- The cover of the graphic novel The Narrative Corpse featuring the main character "Sticky". Artwork by Mark Beyer, Charles Burns, Paul Corio, Kim Deitch, Carol Lay, Gary Leib, David Mazzucchelli, Richard McGuire, Gary Panter, Kaz, Joe Sacco, David Sandlin, R. Sikoryak, and Art Spiegelman.

Publication information
- Publisher: Raw Books / Gates of Heck
- Format: 8" x 16"
- Genre: Alternative
- Publication date: 1995
- No. of issues: 1
- Main character(s): Sticky (cameos) Sarge, The Checkered Demon, The Spirit, Akbar & Jeff, Griffy & Zippy the Pinhead

Creative team
- Artist(s): Max Andersson, Peter Bagge, Lynda Barry, Mark Beyer, Chester Brown, M. K. Brown, Charles Burns, Max Cabanes, Daniel Clowes, Paul Corio, R. Crumb, Georganne Deen, Kim Deitch, Julie Doucet, Pascal Doury, Debbie Drechsler, Will Eisner, Mary Fleener, Drew Friedman, Scott Gillis, Justin Green, Bill Griffith, Matt Groening, Gilbert Hernandez, Jaime Hernandez, Kamagurka and Herr Seele, Ben Katchor, Kaz, Aline Kominsky-Crumb, Krystine Kryttre, Mark Landman, Carol Lay, Gary Leib, Jacques Loustal, Jason Lutes, Jay Lynch, Mariscal, Lorenzo Mattotti, David Mazzucchelli, Scott McCloud, Richard McGuire, Ever Meulen, José Muñoz, Thomas Ott, Gary Panter, J. Pirinen, Jayr Pulga, Bruno Richard, Jonathon Rosen, Joe Sacco, Richard Sala, David Sandlin, Savage Pencil, Gilbert Shelton, R. Sikoryak, Spain, Art Spiegelman, Carol Swain, Joost Swarte, Carol Tyler, Typex, Mort Walker, Chris Ware, G. Wasco, Willem, S. Clay Wilson, Jim Woodring, Mark Zingarelli
- Editor(s): Art Spiegelman & Robert Sikoryak

= The Narrative Corpse =

1995 comic book

The Narrative Corpse is a chain story, or comic jam, created by 69 all-star cartoonists in the early-to-mid 1990s. A graphic novel compilation of the result was published in 1995.

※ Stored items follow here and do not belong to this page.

-- ==== Sys2Proof/Laws/KeepYardMaint.lean ====
section
/-! SUPPORT. What each operation of Machine/YardMaint.lean changes: outside the zones of its mask it keeps everything, and it
keeps the invariant. -/
namespace Sys2Proof.Laws
open Sys2Proof.Machine
set_option Elab.async false
set_option linter.unreachableTactic false
set_option linter.unusedTactic false

theorem foldInto_keeps {μ : Nat} {σ : State} {s : State} {lbn : Nat} {f : Nat} {i : Nat} (hK : Keeps μ σ s)
    (hm : Sub 0x200020000 μ := by first | assumption | exact Sub.of ‹Sub _ _› ⟨by decide +kernel⟩) :
    Keeps μ σ (State.foldInto s lbn f i) := by
  unfold State.foldInto
  try dsimp only
  repeat' with_reducible first | assumption | refine modBolt_keeps ?_ | refine closeBolt_keeps ?_ | refine hwAdd_keeps ?_ | refine keep_ite (P := Keeps μ σ) ?_ ?_ | refine OnOk.ok ?_ | exact OnOk.error | refine keep_ite (P := OnOk (Keeps μ σ)) ?_ ?_ | intro _ | split | dsimp only

theorem foldCopy_keeps {μ : Nat} {σ : State} {s : State} {lbn : Nat} {f : Nat} (hK : Keeps μ σ s)
    (hm : Sub 0x200020000 μ := by first | assumption | exact Sub.of ‹Sub _ _› ⟨by decide +kernel⟩) :
    OnSomeOf (fun x => Keeps μ σ x.2) (State.foldCopy s lbn f) := by
  unfold State.foldCopy
  try dsimp only
  repeat' with_reducible first | assumption | refine openBolt_keeps ?_ | refine keep_of_some_12 ‹_› (openBolt_keeps ?_) | refine foldInto_keeps ?_ | refine OnNext.next ?_ | refine OnOk.ok ?_ | exact OnOk.error | refine OnSome.some ?_ | exact OnSome.none | refine OnSomeOf.some ?_ | exact OnSomeOf.none | refine OnOkOf.ok ?_ | exact OnOkOf.error | refine act_keeps ?_ ?_ | refine live_keeps ?_ ?_ | refine keep_ite (P := OnSomeOf (fun x => Keeps μ σ x.2)) ?_ ?_ | refine keep_ite (P := Keeps μ σ) ?_ ?_ | refine keep_ite (P := OnOk (Keeps μ σ)) ?_ ?_ | intro _ | split | dsimp only

theorem foldMap_keeps {μ : Nat} {σ : State} {s : State} {lbn : Nat} {new : Nat} {f : Nat} (hK : Keeps μ σ s)
    (hm : Sub 0x20000 μ := by first | assumption | exact Sub.of ‹Sub _ _› ⟨by decide +kernel⟩) :
    Keeps μ σ (State.foldMap s lbn new f) := by
  unfold State.foldMap
  try dsimp only
  repeat' with_reducible first | assumption | refine yrec_keeps ?_ | refine commitYard_keeps ?_ | refine putLbn_keeps ?_ | refine modBolt_keeps ?_ | refine putYard_keeps ?_ | refine releaseBolt_keeps ?_ | refine keep_ite (P := Keeps μ σ) ?_ ?_ | refine OnOk.ok ?_ | exact OnOk.error | refine keep_ite (P := OnOk (Keeps μ σ)) ?_ ?_ | intro _ | split | dsimp only

theorem relocateLbns_keeps {μ : Nat} {σ : State} {s : State} {f : Nat} {x0 : List Nat} (hK : Keeps μ σ s)
    (hm : Sub 0x200020000 μ := by first | assumption | exact Sub.of ‹Sub _ _› ⟨by decide +kernel⟩) :
    Keeps μ σ (State.relocateLbns s f x0) := by
  induction x0 generalizing s f with
  | nil =>
    unfold State.relocateLbns
    try dsimp only
    repeat' with_reducible first | assumption | refine foldCopy_keeps ?_ | refine keep_of_some_12 ‹_› (foldCopy_keeps ?_) | refine foldMap_keeps ?_ | refine keep_ite (P := Keeps μ σ) ?_ ?_ | refine OnOk.ok ?_ | exact OnOk.error | refine keep_ite (P := OnOk (Keeps μ σ)) ?_ ?_ | intro _ | split | dsimp only
  | cons a l ih =>
    unfold State.relocateLbns
    try dsimp only
    repeat' with_reducible first | assumption | refine ih ?_ | refine foldCopy_keeps ?_ | refine keep_of_some_12 ‹_› (foldCopy_keeps ?_) | refine foldMap_keeps ?_ | refine keep_ite (P := Keeps μ σ) ?_ ?_ | refine OnOk.ok ?_ | exact OnOk.error | refine keep_ite (P := OnOk (Keeps μ σ)) ?_ ?_ | intro _ | split | dsimp only

theorem moveSystem_keeps {μ : Nat} {σ : State} {s : State} {i : Nat} (hK : Keeps μ σ s)
    (hm : Sub 0x20000 μ := by first | assumption | exact Sub.of ‹Sub _ _› ⟨by decide +kernel⟩) :
    Keeps μ σ (State.moveSystem s i) := by
  unfold State.moveSystem
  try dsimp only
  repeat' with_reducible first | assumption | refine openBolt_keeps ?_ | refine keep_of_some_12 ‹_› (openBolt_keeps ?_) | refine putYard_keeps ?_ | refine keep_ite (P := Keeps μ σ) ?_ ?_ | refine OnOk.ok ?_ | exact OnOk.error | refine keep_ite (P := OnOk (Keeps μ σ)) ?_ ?_ | intro _ | split | dsimp only

theorem relocate_keeps {μ : Nat} {σ : State} {s : State} {i : Nat} (hK : Keeps μ σ s)
    (hm : Sub 0x200020000 μ := by first | assumption | exact Sub.of ‹Sub _ _› ⟨by decide +kernel⟩) :
    Keeps μ σ (State.relocate s i) := by
  unfold State.relocate
  try dsimp only
  repeat' with_reducible first | assumption | refine moveSystem_keeps ?_ | refine releaseBolt_keeps ?_ | refine relocateLbns_keeps ?_ | refine keep_ite (P := Keeps μ σ) ?_ ?_ | refine OnOk.ok ?_ | exact OnOk.error | refine keep_ite (P := OnOk (Keeps μ σ)) ?_ ?_ | intro _ | split | dsimp only

theorem relocateRetire_keeps {μ : Nat} {σ : State} {s : State} {i : Nat} {cause : Nat} (hK : Keeps μ σ s)
    (hm : Sub 0x4200000002c0020006 μ := by first | assumption | exact Sub.of ‹Sub _ _› ⟨by decide +kernel⟩) :
    Keeps μ σ (State.relocateRetire s i cause) := by
  unfold State.relocateRetire
  try dsimp only
  repeat' with_reducible first | assumption | refine closeBolt_keeps ?_ | refine relocate_keeps ?_ | refine retireBolt_keeps ?_ | refine keep_ite (P := Keeps μ σ) ?_ ?_ | refine OnOk.ok ?_ | exact OnOk.error | refine keep_ite (P := OnOk (Keeps μ σ)) ?_ ?_ | intro _ | split | dsimp only

theorem foldStep_keeps {μ : Nat} {σ : State} {s : State} (hK : Keeps μ σ s)
    (hm : Sub 0x200020000 μ := by first | assumption | exact Sub.of ‹Sub _ _› ⟨by decide +kernel⟩) :
    Keeps μ σ (State.foldStep s) := by
  unfold State.foldStep
  try dsimp only
  repeat' with_reducible first | assumption | refine putYard_keeps ?_ | refine foldMap_keeps ?_ | refine foldCopy_keeps ?_ | refine keep_of_some_12 ‹_› (foldCopy_keeps ?_) | refine releaseBolt_keeps ?_ | refine placeWaiting_keeps ?_ | refine keep_ite (P := Keeps μ σ) ?_ ?_ | refine keep_foldl (P := Keeps μ σ) ?_ ?_ | refine OnOk.ok ?_ | exact OnOk.error | refine keep_ite (P := OnOk (Keeps μ σ)) ?_ ?_ | intro _ | split | dsimp only

theorem wearRelocate_keeps {μ : Nat} {σ : State} {s : State} (hK : Keeps μ σ s)
    (hm : Sub 0x200020000 μ := by first | assumption | exact Sub.of ‹Sub _ _› ⟨by decide +kernel⟩) :
    Keeps μ σ (State.wearRelocate s) := by
  unfold State.wearRelocate
  try dsimp only
  repeat' with_reducible first | assumption | refine openAs_keeps ?_ | refine foldInto_keeps ?_ | refine foldMap_keeps ?_ | refine keep_ite (P := Keeps μ σ) ?_ ?_ | refine OnOk.ok ?_ | exact OnOk.error | refine keep_ite (P := OnOk (Keeps μ σ)) ?_ ?_ | intro _ | split | dsimp only

theorem refreshBolt_keeps {μ : Nat} {σ : State} {s : State} {i : Nat} (hK : Keeps μ σ s)
    (hm : Sub 0x200000000200020000 μ := by first | assumption | exact Sub.of ‹Sub _ _› ⟨by decide +kernel⟩) :
    Keeps μ σ (State.refreshBolt s i) := by
  unfold State.refreshBolt
  try dsimp only
  repeat' with_reducible first | assumption | refine relocate_keeps ?_ | refine bump_keeps ?_ | refine keep_ite (P := Keeps μ σ) ?_ ?_ | refine OnOk.ok ?_ | exact OnOk.error | refine keep_ite (P := OnOk (Keeps μ σ)) ?_ ?_ | intro _ | split | dsimp only

theorem beginErase_keeps {μ : Nat} {σ : State} {s : State} {i : Nat} (hK : Keeps μ σ s)
    (hm : Sub 0x20000 μ := by first | assumption | exact Sub.of ‹Sub _ _› ⟨by decide +kernel⟩) :
    Keeps μ σ (State.beginErase s i) := by
  unfold State.beginErase
  try dsimp only
  repeat' with_reducible first | assumption | refine yrec_keeps ?_ | refine commitYard_keeps ?_ | refine putYard_keeps ?_ | refine keep_ite (P := Keeps μ σ) ?_ ?_ | refine OnOk.ok ?_ | exact OnOk.error | refine keep_ite (P := OnOk (Keeps μ σ)) ?_ ?_ | intro _ | split | dsimp only

theorem endErase_keeps {μ : Nat} {σ : State} {s : State} {i : Nat} {o : EraseOutcome} (hK : Keeps μ σ s)
    (hm : Sub 0x4200000002c0020006 μ := by first | assumption | exact Sub.of ‹Sub _ _› ⟨by decide +kernel⟩) :
    Keeps μ σ (State.endErase s i o) := by
  unfold State.endErase
  try dsimp only
  repeat' with_reducible first | assumption | refine putYard_keeps ?_ | refine modBolt_keeps ?_ | refine retireBolt_keeps ?_ | refine hwAdd_keeps ?_ | refine setN_keeps ?_ | refine yrec_keeps ?_ | refine keep_ite (P := Keeps μ σ) ?_ ?_ | refine OnOk.ok ?_ | exact OnOk.error | refine keep_ite (P := OnOk (Keeps μ σ)) ?_ ?_ | intro _ | split | dsimp only

theorem openChain_keeps {μ : Nat} {σ : State} {x0 : Nat} {x1 : State} (hK : Keeps μ σ x1)
    (hm : Sub 0x20000 μ := by first | assumption | exact Sub.of ‹Sub _ _› ⟨by decide +kernel⟩) :
    Keeps μ σ (State.openChain x0 x1).2 := by
  induction x0 generalizing x1 with
  | zero =>
    unfold State.openChain
    try dsimp only
    repeat' with_reducible first | assumption | refine openBolt_keeps ?_ | refine keep_of_some_12 ‹_› (openBolt_keeps ?_) | refine keep_ite (P := Keeps μ σ) ?_ ?_ | refine OnOk.ok ?_ | exact OnOk.error | refine keep_ite (P := OnOk (Keeps μ σ)) ?_ ?_ | intro _ | split | dsimp only
  | succ n ih =>
    unfold State.openChain
    try dsimp only
    repeat' with_reducible first | assumption | refine ih ?_ | refine keep_of_snd ‹_› (ih ?_) | refine openBolt_keeps ?_ | refine keep_of_some_12 ‹_› (openBolt_keeps ?_) | refine keep_ite (P := Keeps μ σ) ?_ ?_ | refine OnOk.ok ?_ | exact OnOk.error | refine keep_ite (P := OnOk (Keeps μ σ)) ?_ ?_ | intro _ | split | dsimp only

theorem beginCkpt_keeps {μ : Nat} {σ : State} {s : State} (hK : Keeps μ σ s)
    (hm : Sub 0x20000 μ := by first | assumption | exact Sub.of ‹Sub _ _› ⟨by decide +kernel⟩) :
    Keeps μ σ (State.beginCkpt s) := by
  unfold State.beginCkpt
  try dsimp only
  repeat' with_reducible first | assumption | refine releaseBolt_keeps ?_ | refine putYard_keeps ?_ | refine openChain_keeps ?_ | refine keep_of_snd ‹_› (openChain_keeps ?_) | refine keep_ite (P := Keeps μ σ) ?_ ?_ | refine keep_foldl (P := Keeps μ σ) ?_ ?_ | refine OnOk.ok ?_ | exact OnOk.error | refine keep_ite (P := OnOk (Keeps μ σ)) ?_ ?_ | intro _ | split | dsimp only

theorem autoCkpt_keeps {μ : Nat} {σ : State} {s : State} (hK : Keeps μ σ s)
    (hm : Sub 0x20000 μ := by first | assumption | exact Sub.of ‹Sub _ _› ⟨by decide +kernel⟩) :
    Keeps μ σ (State.autoCkpt s) := by
  unfold State.autoCkpt
  try dsimp only
  repeat' with_reducible first | assumption | refine beginCkpt_keeps ?_ | refine keep_ite (P := Keeps μ σ) ?_ ?_ | refine OnOk.ok ?_ | exact OnOk.error | refine keep_ite (P := OnOk (Keeps μ σ)) ?_ ?_ | intro _ | split | dsimp only

theorem renewAnchor_keeps {μ : Nat} {σ : State} {s : State} {fails : List Nat} {i : Nat} (hK : Keeps μ σ s)
    (hm : Sub 0x4200000002c0020006 μ := by first | assumption | exact Sub.of ‹Sub _ _› ⟨by decide +kernel⟩) :
    Keeps μ σ (State.renewAnchor s fails i) := by
  unfold State.renewAnchor
  try dsimp only
  repeat' with_reducible first | assumption | refine beginErase_keeps ?_ | refine endErase_keeps ?_ | refine putYard_keeps ?_ | refine putBolt_keeps ?_ | refine keep_ite (P := Keeps μ σ) ?_ ?_ | refine OnOk.ok ?_ | exact OnOk.error | refine keep_ite (P := OnOk (Keeps μ σ)) ?_ ?_ | intro _ | split | dsimp only

theorem updateAnchor_keeps {μ : Nat} {σ : State} {s : State} {a : Anchor} {fails : List Nat} (hK : Keeps μ σ s)
    (hm : Sub 0x4200000002c0020006 μ := by first | assumption | exact Sub.of ‹Sub _ _› ⟨by decide +kernel⟩) :
    Keeps μ σ (State.updateAnchor s a fails) := by
  unfold State.updateAnchor
  try dsimp only
  repeat' with_reducible first | assumption | refine renewAnchor_keeps ?_ | refine putYard_keeps ?_ | refine keep_ite (P := Keeps μ σ) ?_ ?_ | refine keep_foldl (P := Keeps μ σ) ?_ ?_ | refine OnOk.ok ?_ | exact OnOk.error | refine keep_ite (P := OnOk (Keeps μ σ)) ?_ ?_ | intro _ | split | dsimp only

theorem trimJournal_keeps {μ : Nat} {σ : State} {s : State} (hK : Keeps μ σ s)
    (hm : Sub 0x20000 μ := by first | assumption | exact Sub.of ‹Sub _ _› ⟨by decide +kernel⟩) :
    Keeps μ σ (State.trimJournal s) := by
  unfold State.trimJournal
  try dsimp only
  repeat' with_reducible first | assumption | refine putYard_keeps ?_ | refine releaseBolt_keeps ?_ | refine keep_ite (P := Keeps μ σ) ?_ ?_ | refine keep_foldl (P := Keeps μ σ) ?_ ?_ | refine OnOk.ok ?_ | exact OnOk.error | refine keep_ite (P := OnOk (Keeps μ σ)) ?_ ?_ | intro _ | split | dsimp only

Edited by Art Spiegelman and Robert Sikoryak, The Narrative Corpse features contributions from some of the most notable cartoonists of its time from the worlds of underground comix, alternative comics, and European comics (as well as Will Eisner and Mort Walker).

The Narrative Corpse graphic novel, co-published by Gates of Heck and Raw Books in 1995, had a limited run of 9,500 copies. It was the winner of the 1996 Firecracker Alternative Book Award for Best Graphic Novel.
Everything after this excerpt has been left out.